By getting the url components host string and queryItems array, as follows:
if let urlComponents = URLComponents(string: "http://mydummysite.com?encodedMessage=PD94bWwgdmVyNlPg%3D%3D&signature=kcig33sdAOAr%2FYYGf5r4HGN"), let host = urlComponents.host, let queryItems = urlComponents.queryItems {
print(host) // mydummysite.com
print(queryItems) // [encodedMessage=PD94bWwgdmVyNlPg==, signature=kcig33sdAOAr/YYGf5r4HGN]
}
queryItems array contains URLQueryItem objects, which have name and value properties:
if let urlComponents = URLComponents(string: "http://mydummysite.com?encodedMessage=PD94bWwgdmVyNlPg%3D%3D&signature=kcig33sdAOAr%2FYYGf5r4HGN"),let queryItems = urlComponents.queryItems {
// for example, we will get the first item name and value:
let name = queryItems[0].name // encodedMessage
let value = queryItems[0].value // PD94bWwgdmVyNlPg==
}
Also:
In case of you are getting the query without the full url, I'd suggest to do a pretty simple trick, by adding a dummy host as a prefix to your query string, as follows:
let myQuery = "encodedMessage=PD94bWwgdmVyNlPg%3D%3D&signature=kcig33sdAOAr%2FYYGf5r4HGN"

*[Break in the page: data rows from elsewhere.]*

-- ==== Sys2Proof/Tests/Slice0.lean ====
section
/-! SUPPORT. The model's own tests: the smoke test of the well-formedness checks, decoding, single steps against the vectors of
spec/95_test_vectors.md (each test names its vector; where the vector would write the value the destination already holds, the start
value is another), and for every statement of Obligations.lean with hypotheses a witness that meets them. -/

namespace Sys2Proof.Tests

open Sys2Proof.Machine

/-! ## Well-formedness -/

/-- `invalid` around a word that is a literal or a register reference is the class of no word (R63). -/
theorem test_canonical_refuses :
    (Instr.push (.invalid 32775)).canonical = false ∧ (Instr.jmp (.invalid 0)).canonical = false ∧
    (Instr.push (.invalid 32776)).canonical = true := by decide

/-- A literal or an invalid word in a register slot is ill formed (R64, R68). -/
theorem test_wellFormed_refuses_register_slot :
    (Instr.set (.literal 5) (.literal 1)).wellFormed = false ∧ (Instr.pop (.invalid 32776)).wellFormed = false ∧
    (Instr.set (.register 7) (.literal 1)).wellFormed = true := by decide

/-- An invalid word as a value is ill formed, also where the effect would not use it (R64, R68). -/
theorem test_wellFormed_refuses_value :
    (Instr.jt (.literal 0) (.invalid 40000)).wellFormed = false ∧ (Instr.wmem (.invalid 65535) (.literal 1)).wellFormed = false ∧
    (Instr.wmem (.literal 0) (.register 0)).wellFormed = true := by decide

/-! ## Decoding: the words are written from the rows of R66 and the classes of R63 -/

/-- What the decoder reads, and the words after it. -/
def decoded (ws : List Word) : Option (Instr × List Word) :=
  match decodeWords ws with
  | .ok p => some p
  | .error _ => none

theorem test_decode_f0 :
    decoded [0] = some (.halt, []) ∧
    decoded [18] = some (.ret, []) ∧
    decoded [21] = some (.noop, []) :=
  by decide

theorem test_decode_reg :
    decoded [3, 32768] = some (.pop (.register 0), []) ∧
    decoded [20, 32775] = some (.inp (.register 7), []) ∧
    decoded [20, 7] = some (.inp (.literal 7), []) :=
  by decide

theorem test_decode_val :
    decoded [2, 32767] = some (.push (.literal 32767), []) ∧
    decoded [6, 32769] = some (.jmp (.register 1), []) ∧
    decoded [17, 40000] = some (.call (.invalid 40000), []) ∧
    decoded [19, 65] = some (.out (.literal 65), []) :=
  by decide

theorem test_decode_reg_val :
    decoded [1, 32771, 1234] = some (.set (.register 3) (.literal 1234), []) ∧
    decoded [14, 32768, 32769] = some (.not (.register 0) (.register 1), []) ∧
    decoded [15, 32774, 4] = some (.rmem (.register 6) (.literal 4), []) :=
  by decide

theorem test_decode_val_val :
    decoded [7, 32768, 50] = some (.jt (.register 0) (.literal 50), []) ∧
    decoded [8, 1, 32776] = some (.jf (.literal 1) (.invalid 32776), []) ∧
    decoded [16, 32769, 32770] = some (.wmem (.register 1) (.register 2), []) :=
  by decide

theorem test_decode_compare :
    decoded [4, 32768, 32769, 5] = some (.eq (.register 0) (.register 1) (.literal 5), []) ∧
    decoded [5, 32770, 32767, 32771] = some (.gt (.register 2) (.literal 32767) (.register 3), []) :=
  by decide

theorem test_decode_arith :
    decoded [9, 32768, 32769, 4] = some (.add (.register 0) (.register 1) (.literal 4), []) ∧
    decoded [10, 32769, 300, 200] = some (.mult (.register 1) (.literal 300) (.literal 200), []) ∧
    decoded [11, 32768, 17, 5] = some (.mod (.register 0) (.literal 17) (.literal 5), []) :=
  by decide

theorem test_decode_bitwise :
    decoded [12, 32773, 12, 10] = some (.and (.register 5) (.literal 12) (.literal 10), []) ∧
    decoded [13, 32772, 0, 32768] = some (.or (.register 4) (.literal 0) (.register 0), []) :=
  by decide

/-- The opcode word is matched on all 16 bits and never resolved (R65); a missing operand word is no operand. -/
theorem test_decode_refuses :
    decodeWords [22] = .error (.unknownOpcode 22) ∧ decodeWords [32768] = .error (.unknownOpcode 32768) ∧
    decodeWords [65535] = .error (.unknownOpcode 65535) ∧ decodeWords [1, 32768] = .error (.truncated 1) ∧
    decodeWords [] = .error .noOpcode := by decide

/-- The operand words are in the order `a`, `b`, `c`, the first at the lowest address (R60). -/
theorem test_encode_order : encode (.add (.register 0) (.register 1) (.literal 4)) = [9, 32768, 32769, 4] := by decide

/-- The table's numbering: the opcode in bits 15..0, operand words of zeros above. -/
theorem test_decodeTableWord : decodeTableWord 16 9 = some (.add (.literal 0) (.literal 0) (.literal 0)) := by decide

/-! ## Single steps -/

/-- The start state of the vectors: the image in memory, the input empty and ended. -/
def start (img : List Word) : State := { State.reset with mem := Memory.place [] 0 img, ineof := true }

/-- A start state with the words at `addr` and `pc` there. -/
def startAt (addr : Word) (img : List Word) : State := { start [] with mem := Memory.place [] addr.toNat img, pc := addr }

/-- The next state of a step. -/
def stepped (s : State) : Option State :=
  match step s with
  | .next t => some t
  | _ => none

/-- A read of the next state. -/
def seen {α : Type} (s : State) (f : State → α) : Option α := (stepped s).map f

/-- The status of a fault. -/
def faulted (cause : FaultCause) (pc0 op : Word) : Status := .faulted ⟨cause, pc0, some op⟩

/-- Vector V162. -/
theorem test_halt :
    seen ({ start [0] with stack := [1, 2] }) (fun t => (t.status, t.pc, t.stack)) =
      some (.halted .haltInstr, 1, [1, 2]) := by decide

/-- Vector V161: nothing but `pc` changed. -/
theorem test_noop : seen (start [21]) (fun t => t) = some { start [21] with pc := 1 } := by decide

/-- Vector V12. -/
theorem test_set_verbatim :
    seen (State.setReg (start [1, 32769, 32768]) 0 40000) (fun t => (t.reg 1, t.pc)) = some (40000, 3) := by decide

/-- Vector V14: not InvalidAddress. -/
theorem test_set_bad_register :
    seen (start [1, 32776, 1]) (fun t => (t.status, t.pc)) = some (faulted (.invalidRegister 32776) 0 1, 2) := by decide

/-- Vector V17, on a stack that holds a word. -/
theorem test_push :
    seen (State.setReg ({ start [2, 32770] with stack := [9] }) 2 65535) (fun t => (t.stack, t.pc)) =
      some ([9, 65535], 2) := by decide

/-- Vector V19. -/
theorem test_push_full :
    seen ({ start [2, 1] with stack := [9], params := ⟨some 1, false⟩ }) (fun t => (t.status, t.stack)) =
      some (faulted (.stackOverflow 1) 0 2, [9]) := by decide

/-- Vector V20. -/
theorem test_pop :
    seen ({ start [3, 32768] with stack := [7, 9] }) (fun t => (t.reg 0, t.stack, t.pc)) = some (9, [7], 2) := by decide

/-- Vector V21. -/
theorem test_pop_empty : seen (start [3, 32768]) (fun t => (t.status, t.pc)) = some (faulted .stackUnderflow 0 3, 2) := by decide

/-- Vector V32. -/
theorem test_eq_own_destination :
    seen (State.setReg (start [4, 32768, 32768, 32768]) 0 77) (fun t => t.reg 0) = some 1 := by decide

/-- Vector V33. -/
theorem test_eq_not_reduced :
    seen (State.setReg (State.setReg (start [4, 32768, 32769, 0]) 0 5) 1 32768) (fun t => (t.reg 0, t.pc)) =
      some (0, 4) := by decide

/-- Vector V38. -/
theorem test_gt_strict : seen (State.setReg (start [5, 32768, 3, 3]) 0 5) (fun t => t.reg 0) = some 0 := by decide

/-- Vector V39. -/
theorem test_gt_unsigned : seen (State.setReg (start [5, 32768, 32769, 32767]) 1 32768) (fun t => t.reg 0) = some 1 := by decide

/-- Vector V41. -/
theorem test_jmp : seen (State.setReg (start [6, 32769]) 1 12) (fun t => t.pc) = some 12 := by decide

let myDummyUrlString = "http://stackoverflow.com?" + myQuery
if let urlComponents = URLComponents(string: myDummyUrlString),let queryItems = urlComponents.queryItems {
// for example, we will get the first item name and value:
let name = queryItems[0].name // encodedMessage
let value = queryItems[0].value // PD94bWwgdmVyNlPg==
} else {
print("invalid url")
}
5 Comments
pavlos
Nothing happens.. It doesnt return anything when i execute it
Ahmad F
make sure that the used url is a valid one, what are showing in the question is just the query, it is not a full url.
Ahmad F
It is kind of weird to me that you are getting a query without the full url. However, please check the edit.
RickiG
This should be the accepted answer. The above will follow RFC 3986 and will correctly handle all the edge cases - like the initial '?' and so on in a complete URL.
Naishta
Brilliant ! thanks for a detailed explanation with a perfect example.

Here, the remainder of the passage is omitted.